Is this true? Does Uber not give you pax again that you have rated 3* or under? As of July of last year, this was not true.

If this is true, did Uber notify the drivers in any shape or form that they were changing this so that you were aware of it?


----------



## Trafficat (Dec 19, 2016)

I don't know. It would be nice if any rider who gave less than 5 stars would not be connected to the same driver again.


----------



## Beur (Apr 14, 2015)

In my experience of the past week, it's not true in my market. Gave someone a 1 star and received a request from them 2 hours later.


----------



## Trafficat (Dec 19, 2016)

Beur said:


> In my experience of the past week, it's not true in my market. Gave someone a 1 star and received a request from them 2 hours later.


Did you pick them up again?


----------



## Beur (Apr 14, 2015)

Trafficat said:


> Did you pick them up again?


Nope as soon as I saw the name I cancelled.


----------



## Ecity (Oct 23, 2015)

About a year ago I once had an incident with a crazy rider, ended up dropping her off at the nearest precinct while she's on the phone with 911 screaming that she's being kidnapped by the Uber driver lol.
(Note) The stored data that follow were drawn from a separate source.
-- ==== Sys2Proof/WellFormed.lean ====
section
/-! DEFINITION. Which operations are well formed: every field within its width and naming a register of its file, every code one that
the map lists (R65 to R69, R179, R220, R248, R295, R326, R341, R352), and the coordinates of a step within the device. -/

namespace Sys2Proof

/-- i fits the n-bit two's complement range. -/
def fits (n : Nat) (i : Int) : Bool := decide (-(2 ^ (n - 1) : Nat) ≤ i) && decide (i < (2 ^ (n - 1) : Nat))

/-- An element format code that is not reserved (R96). -/
def fmtListed (c : Nat) : Bool := c < 28 || (32 ≤ c && c ≤ 34) || (36 ≤ c && c ≤ 42)

/-- A format that VCVT takes (R189). -/
def vcvtFmt (c : Nat) : Bool := fmtListed c && c != 34

/-- A plane format that WSTR takes (R222). -/
def planeFmt (c : Nat) : Bool := c < 28 || c == 32 || c == 36 || c == 37

/-- An accumulator type code (R131, R233). -/
def acctCode (c : Nat) : Bool := c == 32 || c == 33 || c == 38 || c == 40

/-- A register number that SYSRD and SYSWR name (R136). -/
def sysNumber (n : Nat) : Bool :=
  n ≤ 6 || (0x10 ≤ n && n ≤ 0x1B) || (0x30 ≤ n && n ≤ 0x5F) || (0x100 ≤ n && n ≤ 0x120)

/-- A counter number of the table of R350. -/
def cntDirect (n : Nat) : Bool :=
  n ≤ 9 || (0x10 ≤ n && n ≤ 0x1F) || (0x100 ≤ n && n ≤ 0x10B) || (0x110 ≤ n && n ≤ 0x115) || (0x118 ≤ n && n ≤ 0x11D)
    || (0x120 ≤ n && n ≤ 0x127) || (0x130 ≤ n && n ≤ 0x137) || (0x200 ≤ n && n ≤ 0x205) || n == 0xFFF

/-- A number that the counter instructions name, directly or with bit 11 set (R353). -/
def cntNumber (n : Nat) : Bool := cntDirect n || (n ≥ 0x800 && n < 0xFFF && cntDirect (n - 0x800))

/-- Conditions that apply to integers (R68). -/
def Cond.forInt : Cond → Bool
  | .un | .or => false
  | .eq | .ne | .lt | .ge | .le | .gt | .ltu | .geu | .leu | .gtu | .bs | .bc => true

/-- Conditions that apply to floating values (R68). -/
def Cond.forFloat : Cond → Bool
  | .ltu | .geu | .leu | .gtu | .bs | .bc => false
  | .eq | .ne | .lt | .ge | .le | .gt | .un | .or => true

/-- Towers a and b are horizontal or vertical neighbours of the mesh, and so have a link (R18). -/
def meshLink (a b : Nat) : Bool :=
  a < 12 && b < 12 && ((a / 4 == b / 4 && (a % 4 == b % 4 + 1 || b % 4 == a % 4 + 1)) || (a % 4 == b % 4 && (a / 4 == b / 4 + 1 || b / 4 == a / 4 + 1)))

/-- A front end and a tower of the device (R12, R18). -/
def coreOk (t f : Nat) : Bool := t < 12 && f < 16
/-- A strand of the device. -/
def strandOk (t f st : Nat) : Bool := coreOk t f && st < 4

namespace Instr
Contacted Uber to report the incident then asked to never be matched with that rider again. Their response was they don't have any mechanism in place for that at the moment. The best option is to cancel when I see her or her name.


----------



## Shangsta (Aug 15, 2016)

Ecity said:


> About a year ago I once had an incident with a crazy rider, ended up dropping her off at the nearest precinct while she's on the phone with 911 screaming that she's being kidnapped by the Uber driver lol. Contacted Uber to report the incident then asked to never be matched with that rider again. Their response was they don't have any mechanism in place for that at the moment. The best option is to cancel when I see her or her name.


I am pretty sure thats changed. When ever I report a rider the email ends with "You will never be paired with this passenger again"


----------